В целом такие противоположные на первый взгляд обряды, как уничтожение или сохранение трупа, отправление в ладье в загробное плавание или погребение в «домике мертвых», представляют собой крайние точки своеобразной «амплитуды» обрядовых колебаний. Истоки этих колебаний коренятся в первичном (по С. А. Токареву, полуинстинктивном) стремлении коллектива удалить труп, а с ним и вредоносное воздействие смерти (иногда, как отмечалось выше, заодно и болезни, несчастья[61]), но одновременно сохранить умершего как члена своего коллектива, который будет «жить» среди живых в доме-могиле. Страх перед мертвым и почитание его были неразрывно слиты в погребальном культе. Чем больших почестей удостаивался умерший при жизни, тем больше его боялись после смерти и тем сильнее его почитали.

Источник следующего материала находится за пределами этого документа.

-- ==== Sys2Proof/Syntax.lean ====
section
/-! DEFINITION. The instructions and steps of the machine: one constructor of `Instr` for each row of
spec/opcode_table.json. The rows without an encoding (the steps of an engine, a home, a distributor, a link,
a host) come first and carry the names of what they act on; the rows with an encoding follow and carry their
operand fields as R60 to R83, R157, R178, R222, R234 and R237 place them. (The steps stand first because Lean
compiles code that builds a constructor with fields only for the first 245 constructors of a type, and the
meanings build steps.) -/

namespace Sys2Proof

/-- The width code of a vector instruction (R157): lanes of 8, 16, 32 or 64 bits. -/
inductive Width where
  | b8 | h16 | w32 | d64
deriving DecidableEq, Repr, Inhabited

/-- The type code of a vector floating-point instruction (R157); code 11 is not assigned. -/
inductive FType where
  | f32 | f16 | bf16
deriving DecidableEq, Repr, Inhabited

/-- The scope of a fence (R78, R146); code 11 is not assigned. -/
inductive Scope where
  | cluster | package | system
deriving DecidableEq, Repr, Inhabited

/-- The state of a 64-byte sector in a cluster cache or a CXL host (R325). -/
inductive SectorState where
  | invalid | shared | exclusive | modified
deriving DecidableEq, Repr, Inhabited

И у скандинавов и у жителей тихоокеанских островов почитание умерших было связано с культом предков и, что [87] особенно показательно с социальной точки зрения, с культом вождей.[62] Последний состоял не только и не столько в вере в лучшую загробную участь вождей (известны полные океанийские аналогии Вальхалле, когда погибшие воины должны были отправляться на небо к богу войны[63]). Важнее было влияние предков и умерших вождей на посюстороннюю жизнь, благополучие коллектива, урожай, наконец, появление потомства, которое обычно мыслилось как возрождение предков. Залогом близкого присутствия предков у народов тихоокеанских островов были черепа и святилища-гробницы вождей, у скандинавов — курганы, особенно курганы конунгов, гарантировавшие урожай и мир для всей страны.[64] Поэтому герой «Саги о Скьольдунгах» конунг Сигурд Хринг, вознамерившись отправиться на погребальной ладье к Одину, велел все же насыпать курган, названный его именем (ср. также обычай кенотафов, погребальных сооружений, воздвигнутых в честь умершего, погибшего вдали от родины).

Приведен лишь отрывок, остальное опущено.